3. If an invalid move occurs, `winner = opponent`.
**Scoring:**
- `Winner`: +1 point
- `Loser`: 0 points
- `Draw`: both get 0.5 points
---
## 9. Player Prompt Specification
Each `_generate_player_prompt` presents the labyrinth, Explorer positions, remaining gadgets, turn count, and explicit action grammar.
**Prompt Outline:**
```
You are an Explorer navigating a shifting labyrinth.
Your goal is to reach the Relic Tile before your opponent by issuing one of the allowed commands.
Available actions (case-sensitive):
- [Move: N|S|E|W] — Move one tile in a direction if no wall blocks the way.
- [Rotate: x,y,CW|CCW] — Rotate the tile at coordinates (x,y).
- [Activate: Bridge|TrapDisarm|RowShift] — Use one of your gadgets (if available).
Current Turn: 9
You are Player A. Opponent is Player B.
Your position: (0,0)
Relic position: (2,2)
Available gadgets: Bridge, TrapDisarm
Respond with exactly one valid action token.
Put your final answer within \boxed{{}} at the end of your response.
Example valid response:
I will move north to progress toward the relic.
\boxed{{[Move: N]}}
Example invalid response:
\boxed{{Move north}} ← Invalid format; must include brackets and colon.
```
---
## 10. API Mapping Plan
### `reset(seed=None)`
- Creates a deterministic labyrinth with walls, traps, relic, and player starts.

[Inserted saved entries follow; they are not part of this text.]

-- ==== Sys2Proof/Machine/Flags.lean ====
section
/-! DEFINITION. The numbers a register read shows: error codes (60_exceptions.md R311), STATUS and its
views (10_state.md R26), CTRL (R24, R25), ID (R22), PARAM (R23), and the interrupt line (R40). -/

namespace Sys2Proof.Machine

/-- The code ERRCODE shows (R311). 0x00 means no error, and 0x08 to 0xFF are never produced. -/
def CmdError.code : CmdError → Byte
  | .illegalCmd => 0x01
  | .badRange => 0x02
  | .badLength => 0x03
  | .keyNotLoaded => 0x04
  | .ivNotLoaded => 0x05
  | .noHmacContext => 0x06
  | .hmacLengthOverflow => 0x07

/-- One bit as a 1-bit field. -/
def bit (b : Bool) : BitVec 1 := BitVec.ofBool b

/-- HCTX is ACTIVE: the view HMAC_ACTIVE (R26, R35). -/
def Hctx.isActive : Hctx → Bool
  | .none => false
  | .active _ _ => true

/-- `|msg|` of the context, 0 with no context (R35). -/
def Hctx.msgLength : Hctx → Nat
  | .none => 0
  | .active _ msg => msg.length

/-- The view KEY_VALID: bit `k` is `KS[k].valid` (R26). -/
def keyValidBits (ks : Vector KeySlot 4) : BitVec 4 :=
  bit ks[3].valid ++ bit ks[2].valid ++ bit ks[1].valid ++ bit ks[0].valid

/-- What a read of STATUS returns, from bit 31 down to bit 0 (R26). -/
def statusWord (e : Engine) : Word :=
  0#12 ++ keyValidBits e.ks ++ e.status.errcode ++ 0#1 ++ bit e.chain.valid ++ bit e.hctx.isActive ++
    bit e.status.matched ++ bit e.status.ovr ++ bit e.status.err ++ bit e.status.done ++ bit e.status.busy

/-- What a read of CTRL returns: the three enables, 0 elsewhere (R25). -/
def ctrlWord (c : Ctrl) : Word := 0#29 ++ bit c.ieOvr ++ bit c.ieErr ++ bit c.ieDone

/-- What a read of ID returns (R22). -/
def idWord : Word := 0x02534541

/-- What a read of PARAM returns: LOG2_SCRATCH in [4:0], NUM_KEY_SLOTS in [11:8], KDF_ROUNDS in [31:16]
and 0 elsewhere (R23). -/
def paramWord (p : Params) : Word :=
  BitVec.ofNat 16 Config.kdfRounds ++ 0#4 ++ BitVec.ofNat 4 Config.numKeySlots ++ 0#3 ++
    BitVec.ofNat 5 p.logScratch

/-- The interrupt output `IRQ`, a function of the state (R40, R318). -/
def irq (e : Engine) : Bool :=
  (e.status.done && e.ctrl.ieDone) || (e.status.err && e.ctrl.ieErr) || (e.status.ovr && e.ctrl.ieOvr)

end Sys2Proof.Machine
end

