-- ==== Sys2Proof/Machine/Operands.lean ====
section
/-! DEFINITION. The operand forms of a command: the latched registers as unbounded naturals
(30_encoding.md R91, R93), the key slot its word names, and the tests its checks make on them
(60_exceptions.md R313 to R315). -/

namespace Sys2Proof.Machine

/-- `CUR.src` as a scratch byte offset (R91). -/
def State.srcOff (s : State) : Nat := s.engine.cur.src.toNat

/-- `CUR.dst` as a scratch byte offset (R91). -/
def State.dstOff (s : State) : Nat := s.engine.cur.dst.toNat

/-- `CUR.aux` as a scratch byte offset (R91). -/
def State.auxOff (s : State) : Nat := s.engine.cur.aux.toNat

/-- `CUR.len` as a count: bytes, or for KDF UTF-16 code units (R91). -/
def State.lenCount (s : State) : Nat := s.engine.cur.len.toNat

/-- The KDF's password length in bytes, `2 * CUR.len` without wrap-around (R91, R121). -/
def State.passwordLen (s : State) : Nat := 2 * s.lenCount

/-- `in_range(off, n)` on unbounded naturals (R313). -/
def State.inRange (s : State) (off n : Nat) : Bool := decide (off + n ≤ s.params.scratchBytes)

/-- `CUR.len mod 16 = 0` (R173, R174). -/
def State.wholeBlocks (s : State) : Bool := s.lenCount % 16 == 0

/-- `KS[k].valid = 1` (R33). -/
def State.keyLoaded (s : State) (k : Fin 4) : Bool := s.engine.ks[k].valid

/-- `KS[k].value` (R33). -/
def State.keyValue (s : State) (k : Fin 4) : Key := s.engine.ks[k].value

/-- `CHAIN.valid = 1` (R34). -/
def State.ivLoaded (s : State) : Bool := s.engine.chain.valid

/-- `MemRead(off, n)` (R10). -/
def State.memRead (s : State) (off n : Nat) : Bytes := s.engine.scr.readBytes off n

/-- `MemRead(off, n)` as a string whose length is its type (R10). -/
def State.memReadVec (s : State) (off n : Nat) : Vector Byte n := s.engine.scr.readVec off n

end Sys2Proof.Machine
end

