-- ==== Sys2Proof/Machine/Utility.lean ====
section
/-! DEFINITION. The utility and key-erasure commands (43_utility.md). -/

namespace Sys2Proof.Machine

/-- NOP (R200). -/
def execNop (s : State) : Host.Outcome State Fault Refusal := complete s (.ok s.engine)

/-- KEYZERO of one slot (R201). -/
def execKeyzero (k : Fin 4) (s : State) : Host.Outcome State Fault Refusal :=
  complete s (.ok (s.engine.clearKey k))

/-- KEYZERO of all slots (R201). -/
def execKeyzeroAll (s : State) : Host.Outcome State Fault Refusal :=
  complete s (.ok s.engine.clearAllKeys)

/-- SCRUB (R202). -/
def execScrub (s : State) : Host.Outcome State Fault Refusal :=
  complete s do
    require (s.inRange s.dstOff s.lenCount) .badRange
    return s.engine.memWrite s.dstOff (zeros s.lenCount)

/-- CTXCLEAR (R203). -/
def execCtxclear (s : State) : Host.Outcome State Fault Refusal :=
  complete s (.ok ((s.engine.setChain Chain.cleared).setHctx .none))

end Sys2Proof.Machine
end

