-- ==== Sys2Proof/Machine/Encoder.lean ====
section
/-! DEFINITION. The encoder procedure (45_encoder.md), host protocol: a state machine of the host that
drives the engine by the programs of Machine/HostBus.lean. -/

namespace Sys2Proof.Machine

/-- The encoder's phase (R250). `aborted` is the model's name for a stream that a failure has ended (R252,
R258; log entry 9). -/
inductive EncPhase where
  | uninitialized
  | streaming
  | finalized
  | aborted
  deriving DecidableEq, Repr

/-- The encoder's state `(phase, password, total, rem)` (R250). The password is gone once the stream has
started (R253). -/
structure Encoder where
  phase : EncPhase
  password : Option (List (BitVec 16))
  total : Nat
  rem : Bytes
  deriving DecidableEq, Repr

/-- The encoder at construction (R250). -/
def Encoder.start (pw : List (BitVec 16)) : Encoder := ⟨.uninitialized, some pw, 0, []⟩

/-- What an operation of the encoder returns. -/
inductive EncResult where
  /-- The bytes emitted. -/
  | emitted (bytes : Bytes)
  /-- A caller error: nothing emitted, nothing changed (R257). -/
  | refused
  /-- The stream has failed: nothing emitted (R252, R258). -/
  | aborted
  deriving DecidableEq, Repr

/-- The engine program of R253: it returns the CredentialsBlock and leaves the engine ready to stream. -/
def enterProgram (pw : List (BitVec 16)) (d : Draws) : HostProg Bytes := do
  writeScratchBytes 0x000 d.credIV.toList
  writeScratchBytes 0x010 (d.sessionIV.toList ++ d.sessionKey.toList)
  writeScratchBytes 0x100 (passwordBytes pw)
  runLine (.kdf 0 0x000 0x100 (lenWord pw.length))
  runLine (.keyload 1 0x020)
  runLine (.ivload 0x000)
  runLine (.aesenc 0 0x010 0x040 48)
  hmacLines 0 0x040 48 0x070
  let credIV ← readScratchBytes 0x000 16
  let payload ← readScratchBytes 0x040 48
  let tag ← readScratchBytes 0x070 32
  runLine (.keyzero 0)
  runLine (.scrub 0x100 (lenWord (2 * pw.length)))
  runLine (.ivload 0x010)
  runLine (.scrub 0x010 48)
  runLine (.hmacinit 1)
  return credIV ++ payload ++ tag

/-- One piece of content encrypted, added to the MAC and read back (R254). -/
def encryptPiece (q : Bytes) : HostProg Bytes := do
  let cbuf := cbufOffset (← get).params
  writeScratchBytes cbuf q
  runLine (.aesenc 1 (lenWord cbuf) (lenWord cbuf) (lenWord q.length))
  runLine (.hmacupd (lenWord cbuf) (lenWord q.length))
  readScratchBytes cbuf q.length

/-- The pieces in order (R254). -/
def encryptPieces : List Bytes → HostProg Bytes
  | [] => pure []
  | q :: qs => do
    let c ← encryptPiece q
    let cs ← encryptPieces qs
    return c ++ cs

/-- The engine program of R255: the final block, then the tag, then the erasure. -/
def finishProgram (block : Bytes) (r : Nat) : HostProg Bytes := do
  let cbuf := cbufOffset (← get).params
  writeScratchBytes cbuf block
  runLine (.aesenc 1 (lenWord cbuf) (lenWord cbuf) 16)
  runLine (.hmacupd (lenWord cbuf) 16)
  runLine (.hmacfin 0x0A0)
  let c ← readScratchBytes cbuf 16
  let tag ← readScratchBytes 0x0A0 32
  cleanup
  return c ++ [BitVec.ofNat 8 r] ++ tag

/-- The end of a failed stream: the engine is erased "as in rule R255's last line" (R258). DESIGN CHOICE: the
same erasure runs after a failure of the random source, of which R252 and R258 say only that it is fatal,
aborts the stream and is reported (log entry 24). -/
def encAbort (e : Encoder) (s : State) : EncResult × Encoder × State :=
  (.aborted, { e with phase := .aborted, password := none, rem := [] }, HostProg.final recover s)

/-- Entering STREAMING (R252, R253): `draws = none` is a failure of the random source. On success it gives
the bytes emitted. DESIGN CHOICE: that failure erases the engine too (log entry 24). -/
def encEnter (creator : Bytes) (draws : Option Draws) (e : Encoder) (s : State) :
    Except (EncResult × Encoder × State) (Bytes × Encoder × State) :=
  match draws, e.password with
  | some d, some pw =>
    match (enterProgram pw d).run s with
    | .ok cred t => .ok (fileHeader ++ extensionSection creator ++ cred, ⟨.streaming, none, 0, []⟩, t)
    | .error _ t => .error (encAbort e t)
  | _, _ => .error (encAbort e s)

/-- `feed(chunk)` in STREAMING (R254), after `head`. DESIGN CHOICE: on an engine error the call emits nothing at
all, neither `head` nor the pieces it had already encrypted; R258's "nothing further" does not speak of them
(log entry 23). -/
def encStream (head chunk : Bytes) (e : Encoder) (s : State) : EncResult × Encoder × State :=
  let data := e.rem ++ chunk
  let m := 16 * (data.length / 16)
  match (encryptPieces (cbufPieces s.params (data.take m))).run s with
  | .ok c t => (.emitted (head ++ c), { e with total := e.total + chunk.length, rem := data.drop m }, t)
  | .error _ t => encAbort e t

/-- `feed(chunk)` (R251, R254, R257). -/
def encFeed (creator : Bytes) (draws : Option Draws) (chunk : Bytes) (e : Encoder) (s : State) :
    EncResult × Encoder × State :=
  match e.phase with
  | .uninitialized =>
    if chunk.isEmpty then (.emitted [], e, s)
    else match encEnter creator draws e s with
      | .ok (head, e', t) => encStream head chunk e' t
      | .error r => r
  | .streaming => encStream [] chunk e s
  | .finalized => (.refused, e, s)
  | .aborted => (.aborted, e, s)

/-- `finish()` in STREAMING (R255), after `head`. DESIGN CHOICE: on an engine error the call emits nothing at all,
not even `head` (R258; log entry 23). -/
def encFinal (head : Bytes) (e : Encoder) (s : State) : EncResult × Encoder × State :=
  let r := e.total % 16
  let p := 16 - r
  match (finishProgram (e.rem ++ rep p (BitVec.ofNat 8 p)) r).run s with
  | .ok out t => (.emitted (head ++ out), { e with phase := .finalized, rem := [] }, t)
  | .error _ t => encAbort e t

/-- `finish()` (R255, R256). -/
def encFinish (creator : Bytes) (draws : Option Draws) (e : Encoder) (s : State) :
    EncResult × Encoder × State :=
  match e.phase with
  | .uninitialized =>
    match encEnter creator draws e s with
    | .ok (head, e', t) => encFinal head e' t
    | .error r => r
  | .streaming => encFinal [] e s
  | .finalized => (.emitted [], e, s)
  | .aborted => (.aborted, e, s)

end Sys2Proof.Machine
end

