-- ==== Sys2Proof/Certificates/Slice0/Obligations.lean ====
section
/-! DEFINITION. The statements for the provers. -/

open Sys2Proof Sys2Proof.Machine

/-! ## Encoding -/

/-- R92, R100: the decoder reads back every instruction the encoder writes, and a word it reads as an
instruction is that instruction's one encoding. -/
def Obligations.DecodeEncodeAgree : Prop :=
  (∀ i : Instr, i.wellFormed = true → decodeWord (encode i) = .ok i) ∧
  (∀ (w : Word) (i : Instr), decodeWord w = .ok i → encode i = w) ∧
  (∀ w : Word, decode (bytesOfWord w) = decodeWord w)

/-- R94: `legal(w)` holds exactly when `w` matches a row of R92's match and mask table. -/
def Obligations.LegalIffMatchesARow : Prop :=
  ∀ w : Word, legal w = true ↔ ∃ r ∈ formTable, r.matches w = true

/-- R92: "the forms are disjoint and every word matches at most one". -/
def Obligations.FormsAreDisjoint : Prop :=
  formTable.Pairwise fun r q => ∀ w : Word, r.matches w = true → q.matches w = false

/-- R94, R95: the decoder reads an instruction from the legal words and from no other. -/
def Obligations.DecodesExactlyTheLegalWords : Prop :=
  ∀ w : Word, (∃ i, decodeWord w = .ok i) ↔ legal w = true

/-- Words written out from R92 and R100, with the instructions they stand for, and R316's illegal words. -/
def Obligations.SampleWordsDecode : Prop :=
  decodeWord 0x00000000 = .ok .nop ∧ decodeWord 0x00000301 = .ok (.kdf 3) ∧
  decodeWord 0x00000106 = .ok (.aesenc 1) ∧ decodeWord 0x00000303 = .ok (.keyzero 3) ∧
  decodeWord 0x00000403 = .ok .keyzeroAll ∧ decodeWord 0x0000000D = .ok .ctxclear ∧
  decodeWord 0x00000104 = .error .slotNotAllowed ∧ decodeWord 0x0000000E = .error .reservedOpcode ∧
  decodeWord 0x00000800 = .error .reservedBits ∧ decodeWord 0x00000503 = .error .slotNotAllowed

/-! ## The step -/

/-- R37: when the command in flight is due and its word decodes to `i`, the step is `exec i`, and nothing
around it. -/
def Obligations.StepRunsDecodedCommand : Prop :=
  ∀ (s : State) (i : Instr), s.engine.status.busy = true → s.delay = 0 →
    decodeWord s.engine.cur.word = .ok i → step s = exec i s

/-- R95, R312: a due command whose word is illegal completes with ILLEGAL_CMD and changes nothing else. -/
def Obligations.IllegalWordCompletesWithIllegalCmd : Prop :=
  ∀ s : State, s.engine.status.busy = true → s.delay = 0 → legal s.engine.cur.word = false →
    ∃ t, step s = .next t ∧ Fails .illegalCmd s t

/-- R357, R310: no step stops the machine; every step has a next state. -/
def Obligations.StepNeverStops : Prop := ∀ s : State, ∃ t, step s = .next t

/-- R70, R357: when no command is due the step serves the host's next event. That the
host's events stand in a queue of the state is the model's (log entry 6), and so is the tick: each served
event takes one step from the latency left of a command in flight (log entry 4). -/
def Obligations.StepServesNextEvent : Prop :=
  ∀ (s : State) (ev : Event) (rest : List Event), s.due = false → s.queue = ev :: rest →
    step s = .next (applyEvent ev { s.tick with queue := rest })

/-- Every step keeps the invariant, from every state that has it. Its clause on CUR while BUSY = 0 is the
model's (log entry 5). -/
def Obligations.StepKeepsInv : Prop := ∀ s t : State, s.Inv → step s = .next t → t.Inv

/-- The state after reset has the invariant, for every choice of the parameters. -/
def Obligations.ResetHasInv : Prop := ∀ p : Params, (State.resetWith p).Inv

/-! ## What each command does -/

/-- R200. -/
def Obligations.NopCompletes : Prop :=
  ∀ s : State, ∃ t, exec .nop s = .next t ∧ Succeeds s t ∧
    t.engine.status.matched = s.engine.status.matched ∧ t.engine.ks = s.engine.ks ∧
    t.engine.chain = s.engine.chain ∧ t.engine.hctx = s.engine.hctx ∧ SameScratch s t

/-- R121: the destination slot becomes the derived key, valid; nothing else changes. -/
def Obligations.KdfWritesDerivedKey : Prop :=
  ∀ (k : Fin 4) (s : State),
    s.engine.cur.src.toNat + 16 ≤ s.params.scratchBytes →
    s.engine.cur.aux.toNat + 2 * s.engine.cur.len.toNat ≤ s.params.scratchBytes →
    ∃ t, exec (.kdf k) s = .next t ∧ Succeeds s t ∧
      t.engine.ks[k] = ⟨kdf (s.engine.scr.readVec s.engine.cur.src.toNat 16)
        (s.engine.scr.readBytes s.engine.cur.aux.toNat (2 * s.engine.cur.len.toNat)), true⟩ ∧
      (∀ j : Fin 4, j ≠ k → t.engine.ks[j] = s.engine.ks[j]) ∧
      t.engine.status.matched = s.engine.status.matched ∧ t.engine.chain = s.engine.chain ∧
      t.engine.hctx = s.engine.hctx ∧ SameScratch s t

/-- R170: the destination slot becomes the 32 scratch bytes, valid; nothing else changes. -/
def Obligations.KeyloadCopiesScratch : Prop :=
  ∀ (k : Fin 4) (s : State), s.engine.cur.src.toNat + 32 ≤ s.params.scratchBytes →
    ∃ t, exec (.keyload k) s = .next t ∧ Succeeds s t ∧ t.engine.ks[k].valid = true ∧
      (∀ i : Fin 32, t.engine.ks[k].value[i] = s.engine.scr.read (s.engine.cur.src.toNat + i)) ∧
      (∀ j : Fin 4, j ≠ k → t.engine.ks[j] = s.engine.ks[j]) ∧
      t.engine.status.matched = s.engine.status.matched ∧ t.engine.chain = s.engine.chain ∧
      t.engine.hctx = s.engine.hctx ∧ SameScratch s t

/-- R201: one slot is erased, or all four; nothing else changes. -/
def Obligations.KeyzeroErasesSlots : Prop :=
  (∀ (k : Fin 4) (s : State), ∃ t, exec (.keyzero k) s = .next t ∧ Succeeds s t ∧
      t.engine.ks[k] = ⟨Vector.replicate 32 0, false⟩ ∧
      (∀ j : Fin 4, j ≠ k → t.engine.ks[j] = s.engine.ks[j]) ∧
      t.engine.status.matched = s.engine.status.matched ∧ t.engine.chain = s.engine.chain ∧
      t.engine.hctx = s.engine.hctx ∧ SameScratch s t) ∧
  (∀ s : State, ∃ t, exec .keyzeroAll s = .next t ∧ Succeeds s t ∧
      (∀ j : Fin 4, t.engine.ks[j] = ⟨Vector.replicate 32 0, false⟩) ∧
      t.engine.status.matched = s.engine.status.matched ∧ t.engine.chain = s.engine.chain ∧
      t.engine.hctx = s.engine.hctx ∧ SameScratch s t)

/-- R171: CHAIN becomes the 16 scratch bytes, valid; nothing else changes. -/
def Obligations.IvloadCopiesScratch : Prop :=
  ∀ s : State, s.engine.cur.src.toNat + 16 ≤ s.params.scratchBytes →
    ∃ t, exec .ivload s = .next t ∧ Succeeds s t ∧ t.engine.chain.valid = true ∧
      (∀ i : Fin 16, t.engine.chain.value[i] = s.engine.scr.read (s.engine.cur.src.toNat + i)) ∧
      t.engine.status.matched = s.engine.status.matched ∧ t.engine.ks = s.engine.ks ∧
      t.engine.hctx = s.engine.hctx ∧ SameScratch s t

/-- R172: the 16 destination bytes become CHAIN's value; CHAIN and everything else is unchanged. -/
def Obligations.IvstoreCopiesChain : Prop :=
  ∀ s : State, s.engine.scr.wf = true → s.engine.cur.dst.toNat + 16 ≤ s.params.scratchBytes →
    s.engine.chain.valid = true →
    ∃ t, exec .ivstore s = .next t ∧ Succeeds s t ∧
      (∀ i : Fin 16, t.engine.scr.read (s.engine.cur.dst.toNat + i) = s.engine.chain.value[i]) ∧
      SameScratchOutside s t s.engine.cur.dst.toNat 16 ∧
      t.engine.status.matched = s.engine.status.matched ∧ t.engine.ks = s.engine.ks ∧
      t.engine.chain = s.engine.chain ∧ t.engine.hctx = s.engine.hctx

/-- R173, R175: for every overlap of the ranges AESENC leaves what R173's loop over the blocks computes,
block `i` from the scratch that blocks `0..i-1` left; nothing outside the destination range changes. -/
def Obligations.AesencRunsBlockLoop : Prop :=
  ∀ (k : Fin 4) (s : State), s.engine.scr.wf = true →
    s.engine.cur.src.toNat + s.engine.cur.len.toNat ≤ s.params.scratchBytes →
    s.engine.cur.dst.toNat + s.engine.cur.len.toNat ≤ s.params.scratchBytes →
    s.engine.cur.len.toNat % 16 = 0 → s.engine.ks[k].valid = true → s.engine.chain.valid = true →
    ∃ t, exec (.aesenc k) s = .next t ∧ Succeeds s t ∧
      (let r := (List.range (s.engine.cur.len.toNat / 16)).foldl
        (fun x i => encBlock s.engine.ks[k].value (s.engine.cur.src.toNat + 16 * i)
          (s.engine.cur.dst.toNat + 16 * i) x) ⟨s.engine.scr, s.engine.chain.value⟩
       t.engine.scr = r.scr ∧ t.engine.chain = ⟨r.chain, true⟩) ∧
      SameScratchOutside s t s.engine.cur.dst.toNat s.engine.cur.len.toNat ∧
      t.engine.status.matched = s.engine.status.matched ∧ t.engine.ks = s.engine.ks ∧
      t.engine.hctx = s.engine.hctx

/-- R174, R175: the same for AESDEC. -/
def Obligations.AesdecRunsBlockLoop : Prop :=
  ∀ (k : Fin 4) (s : State), s.engine.scr.wf = true →
    s.engine.cur.src.toNat + s.engine.cur.len.toNat ≤ s.params.scratchBytes →
    s.engine.cur.dst.toNat + s.engine.cur.len.toNat ≤ s.params.scratchBytes →
    s.engine.cur.len.toNat % 16 = 0 → s.engine.ks[k].valid = true → s.engine.chain.valid = true →
    ∃ t, exec (.aesdec k) s = .next t ∧ Succeeds s t ∧
      (let r := (List.range (s.engine.cur.len.toNat / 16)).foldl
        (fun x i => decBlock s.engine.ks[k].value (s.engine.cur.src.toNat + 16 * i)
          (s.engine.cur.dst.toNat + 16 * i) x) ⟨s.engine.scr, s.engine.chain.value⟩
       t.engine.scr = r.scr ∧ t.engine.chain = ⟨r.chain, true⟩) ∧
      SameScratchOutside s t s.engine.cur.dst.toNat s.engine.cur.len.toNat ∧
      t.engine.status.matched = s.engine.status.matched ∧ t.engine.ks = s.engine.ks ∧
      t.engine.hctx = s.engine.hctx

/-- R175, R16: unless the destination starts inside the source range after its start, AESENC writes
`cbc_enc` of the bytes that stood in the source before it, and CHAIN ends as the last ciphertext block. -/
def Obligations.AesencIsCbcEncryption : Prop :=
  ∀ (k : Fin 4) (s : State), s.engine.scr.wf = true →
    s.engine.cur.src.toNat + s.engine.cur.len.toNat ≤ s.params.scratchBytes →
    s.engine.cur.dst.toNat + s.engine.cur.len.toNat ≤ s.params.scratchBytes →
    s.engine.cur.len.toNat % 16 = 0 → s.engine.ks[k].valid = true → s.engine.chain.valid = true →
    (s.engine.cur.dst.toNat ≤ s.engine.cur.src.toNat ∨
      s.engine.cur.src.toNat + s.engine.cur.len.toNat ≤ s.engine.cur.dst.toNat) →
    ∃ t, exec (.aesenc k) s = .next t ∧
      (let n := s.engine.cur.len.toNat / 16
       let plain := (List.range n).map fun i => s.engine.scr.readVec (s.engine.cur.src.toNat + 16 * i) 16
       let out := cbcEnc s.engine.ks[k].value s.engine.chain.value plain
       (List.range n).map (fun i => t.engine.scr.readVec (s.engine.cur.dst.toNat + 16 * i) 16) = out ∧
       t.engine.chain.value = out.getLastD s.engine.chain.value)

/-- R175, R16: under the same condition AESDEC writes `cbc_dec` of the bytes that stood in the source, and
CHAIN ends as the last ciphertext block read. -/
def Obligations.AesdecIsCbcDecryption : Prop :=
  ∀ (k : Fin 4) (s : State), s.engine.scr.wf = true →
    s.engine.cur.src.toNat + s.engine.cur.len.toNat ≤ s.params.scratchBytes →
    s.engine.cur.dst.toNat + s.engine.cur.len.toNat ≤ s.params.scratchBytes →
    s.engine.cur.len.toNat % 16 = 0 → s.engine.ks[k].valid = true → s.engine.chain.valid = true →
    (s.engine.cur.dst.toNat ≤ s.engine.cur.src.toNat ∨
      s.engine.cur.src.toNat + s.engine.cur.len.toNat ≤ s.engine.cur.dst.toNat) →
    ∃ t, exec (.aesdec k) s = .next t ∧
      (let n := s.engine.cur.len.toNat / 16
       let cipher := (List.range n).map fun i => s.engine.scr.readVec (s.engine.cur.src.toNat + 16 * i) 16
       (List.range n).map (fun i => t.engine.scr.readVec (s.engine.cur.dst.toNat + 16 * i) 16) =
         cbcDec s.engine.ks[k].value s.engine.chain.value cipher ∧
       t.engine.chain.value = cipher.getLastD s.engine.chain.value)

/-- R140: HCTX becomes ACTIVE with a copy of the slot's key and an empty message, whatever it was. -/
def Obligations.HmacinitStartsContext : Prop :=
  ∀ (k : Fin 4) (s : State), s.engine.ks[k].valid = true →
    ∃ t, exec (.hmacinit k) s = .next t ∧ Succeeds s t ∧
      t.engine.hctx = .active s.engine.ks[k].value [] ∧
      t.engine.status.matched = s.engine.status.matched ∧ t.engine.ks = s.engine.ks ∧
      t.engine.chain = s.engine.chain ∧ SameScratch s t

- Initializes `game_state` following schema.
- Adds initial observations describing layout and objectives.
- Returns `obs` for both players.
### `step(player_id, action)`
- Extracts content using `_extract_answer_content`.
- Validates action format and feasibility.
- Updates positions, tile orientations, and available gadgets deterministically.
- Appends the action to `action_history` and `observations`.
- Checks terminal conditions; sets `terminated` and `winner` when satisfied.
- Returns updated observation and reward outcomes.
### `_generate_player_prompt(player_id)`
- Builds the full text prompt described above, tailored to the players view of current state.
- Queries `game_state` for position, gadgets, current turn, and visible grid.
- Appends example output section.
---
## 11. Copy-Check Against the Example
This design features a **completely unique environment**:
- **Theme:** Spatial navigation and puzzle solving (not negotiation or economy).
- **Terminology:** Explorers, relic, labyrinth, tiles, gadgets — none appear in the example.
- **Game mechanics:** Grid movement and tile transformation — unrelated to offers, deals, or trade.
- **State keys:** (`tiles`, `gadgets`, `relic`, `turn_number`, etc.) are original.
- **Prompt text** describes an exploration challenge, not an agreement or exchange.
Hence, *Labyrinth Conquest* satisfies the requirement to be a distinct, self-contained, deterministic, turn-based navigation environment.